Quando falamos em ler, geralmente associamos leitura a um processo de interação entre


um autor e um leitor, mediado pelo texto. Isso quer dizer que a leitura é uma interlocução entre
sujeitos situados no mundo, que se faz através da linguagem, como linguagem. Como seres
situados no mundo, quem produz um texto tem motivo para fazê-lo, está submetido a
determinadas contingências do seu tempo, da linguagem, do espaço físico ou simbólico em que
se encontra — por exemplo, o professor, numa sala de aula, ocupa também um espaço simbólico,
o do falante autorizado, com o poder de ensinar. Do mesmo modo, quem lê um texto está
igualmente plantado num lugar, num tempo, tem uma história, tem motivos para fazê-lo, ou
seja, está situado num determinado contexto sócio-histórico.
Assim, o processo de leitura supõe:
 a presença de um leitor com objetivos;
 um leitor ativo que processa, examina, dialoga, polemiza, se inscreve no texto, ou
seja, um leitor que produz sentidos;
 possibilidades de produção de sentidos, tantas quantos forem os leitores, com suas
histórias, linguagens, visões de mundo, intenções...
Lemos para obter informação, para entender, conhecer, para realizar alguma atividade,
como encontrar uma rua, consertar um aparelho, para fazer um bolo, para confirmar o que já
sabemos ou conhecer algo novo... Lemos por necessidade de apreciação estética, para interrogar,
para negar, para criticar... Lemos para realizar tarefas escolares... Lemos para memorizar, para
não esquecer... Lemos para reafirmar as nossas crenças... para compartilhá-las... para modificá-
las... para brincar... passar o tempo, para ultrapassar os limites do aqui e agora, para “viajar” por
tempos e espaços outros... Lemos para obter prazer, por fruição.
A lista é interminável...
Daí, é possível concluir também que diversos leitores vão fazer leituras diversas de um
mesmo texto a depender dos seus objetivos de leitura e da sua história (seu conhecimento
prévio, suas referências, suas crenças, seu tempo).
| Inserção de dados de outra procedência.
-- ==== Sys2Proof/Machine/DmcUnit.lean ====
section
/-!
DEFINITION. The Dmc's DMA controller and output unit (44_dmc.md R228 to R236).  A fetch reads the CPU collaborator's
memory, so these work on the whole state.
-/

namespace Sys2Proof.Machine

/-- A change of the device that leaves everything else alone. -/
def State.mapDev (f : Dev → Dev) (s : State) : State := { s with dev := f s.dev }

/-- A change of the Dmc channel alone. -/
def Dev.mapDmc (f : Dmc → Dmc) (d : Dev) : Dev := { d with dmc := f d.dmc }

/-- `dmc.EndOfSample()` (44_dmc.md R230). -/
def endOfSample (d : Dev) : Dev :=
  if d.dmc.loop then
    d.mapDmc fun m =>
      { m with dma := { m.dma with address := m.regAddress, lengthCounter := m.regLength } }
  else if d.dmc.irqEnable then raiseIrq .dmc d
  else d

/-- The DMA half after a fetch of byte `b`, before the end-of-sample test (44_dmc.md R229). -/
def Dma.fetched (b : Byte) (a : Dma) : Dma :=
  { address := 0x8000 ||| ((a.address + 1) &&& 0x7FFF)
    lengthCounter := a.lengthCounter - 1
    buffer := b
    buffered := true }

/-- `dmc.DoDMA()`: report the stolen cycles, read the byte, move on (44_dmc.md R229). -/
def doDma (P : Params) (s : State) : State :=
  let s1 := s.mapDev (stealCycles P.dmaStealCycles)
  let p := s1.peek s1.dev.dmc.dma.address
  p.2.mapDev fun d =>
    let d1 := d.mapDmc fun m => { m with dma := m.dma.fetched p.1 }
    if d1.dmc.dma.lengthCounter = 0 then endOfSample d1 else d1

/-- `dmc.SetEnabled(e)` (44_dmc.md R228). -/
def dmcSetEnabled (P : Params) (e : Bool) (s : State) : State :=
  let s1 := s.mapDev (clearIrq .dmc)
  if e = false then
    s1.mapDev fun d => d.mapDmc fun m => { m with dma := { m.dma with lengthCounter := 0 } }
  else if s1.dev.dmc.dma.lengthCounter = 0 then
    let s2 := s1.mapDev fun d => d.mapDmc fun m =>
      { m with dma := { m.dma with lengthCounter := m.regLength, address := m.regAddress } }
    if s2.dev.dmc.dma.buffered then s2 else doDma P s2
  else s1

/-- The level one delta step away (44_dmc.md R232, `next`). -/
def dacTarget (m : Dmc) : Int := (m.out.dac : Int) + (if m.out.buffer.getLsbD 0 then 2 else -2)

/-- Whether `dmc.ClockDAC()` changes the level, which is what it returns (44_dmc.md R232). -/
def dacMoves (P : Params) (m : Dmc) : Bool :=
  m.active && decide (0 ≤ dacTarget m) && decide (dacTarget m ≤ P.dacMax)

/-- `dmc.ClockDAC()` (44_dmc.md R232). -/
def clockDac (P : Params) (m : Dmc) : Dmc :=
  if m.active then
    { m with out :=
        { m.out with
          buffer := m.out.buffer >>> 1
          dac := if dacMoves P m then (dacTarget m).toNat else m.out.dac } }
  else m

/-- The fetched byte goes to the output unit, eight bits to play (44_dmc.md R233). -/
def Dmc.takeByte (m : Dmc) : Dmc :=
  { m with
    active := true
    dma := { m.dma with buffered := false }
    out := { m.out with shifter := 7, buffer := m.dma.buffer } }

/-- `dmc.ClockOutputUnit()` (44_dmc.md R233). -/
def clockOutputUnit (P : Params) (s : State) : State :=
  let m := s.dev.dmc
  if m.out.shifter ≠ 0 then
    s.mapDev fun d => d.mapDmc fun m => { m with out := { m.out with shifter := m.out.shifter - 1 } }
  else if m.dma.buffered then
    let s1 := s.mapDev fun d => d.mapDmc Dmc.takeByte
    if s1.dev.dmc.dma.lengthCounter ≠ 0 then doDma P s1 else s1
  else
    s.mapDev fun d => d.mapDmc fun m => { m with active := false, out := { m.out with shifter := 7 } }

/-- `dmc.LevelUpdate()`: the other channels are brought up to this clock at the old level first (44_dmc.md R235). -/
def levelUpdate (P : Params) (d : Dev) : Dev :=
  (update P d.clk.dmcClock d).mapDmc fun m => { m with curSample := (m.out.dac : Int) * P.outputMul }

/-- The first half of a Dmc clock: the delta step, the level update if it moved, and the next clock's time
(44_dmc.md R234). -/
def dmcDeltaStep (P : Params) (d : Dev) : Dev :=
  let d1 := d.mapDmc (clockDac P)
  let d2 := if dacMoves P d.dmc then levelUpdate P d1 else d1
  { d2 with clk := { d2.clk with dmcClock := d2.clk.dmcClock + d2.dmc.frequency } }

/-- `dmc.Clock()` (44_dmc.md R234). -/
def dmcClock (P : Params) (s : State) : State := clockOutputUnit P (s.mapDev (dmcDeltaStep P))

/-- `while clk.dmcClock <= limit do dmc.Clock()`, at most `fuel` times (44_dmc.md R236). -/
def dmcClocks (P : Params) (limit : Int) : Nat → State → State
  | 0, s => s
  | fuel + 1, s => if s.dev.clk.dmcClock ≤ limit then dmcClocks P limit fuel (dmcClock P s) else s

/-- `DmcTick` at the time `limit` in `u` (44_dmc.md R236).  A bit is at least one unit long, so the difference bounds
the number of clocks (log entry 13). -/
def dmcTick (P : Params) (limit : Int) (s : State) : State :=
  dmcClocks P limit (limit - s.dev.clk.dmcClock + 1).toNat s

end Sys2Proof.Machine
end

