-- ==== Sys2Proof/Machine/Nop.lean ====
section
/-!
DEFINITION. The meanings of the two writes with no effect at all, not even the catch-up (30_encoding.md R104 (a)).
-/

namespace Sys2Proof.Machine

/-- `NOP_4009`, `WR $4009`. -/
def execNop4009 (_d : Byte) (s : State) : Result := .next (s.done s.dev)

/-- `NOP_400D`, `WR $400D`. -/
def execNop400D (_d : Byte) (s : State) : Result := .next (s.done s.dev)

end Sys2Proof.Machine
end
Um químico pode ler uma bula de remédio para tentar entender o equacionamento das
medidas entre as substâncias, mas um determinado paciente pode ler a bula para saber como usar
o remédio indicado. Ou ainda, o poeta pode fazer a leitura da bula buscando palavras para um
poema. Assim, esse texto terá diversos significados a depender dos leitores e seus objetivos de
leitura.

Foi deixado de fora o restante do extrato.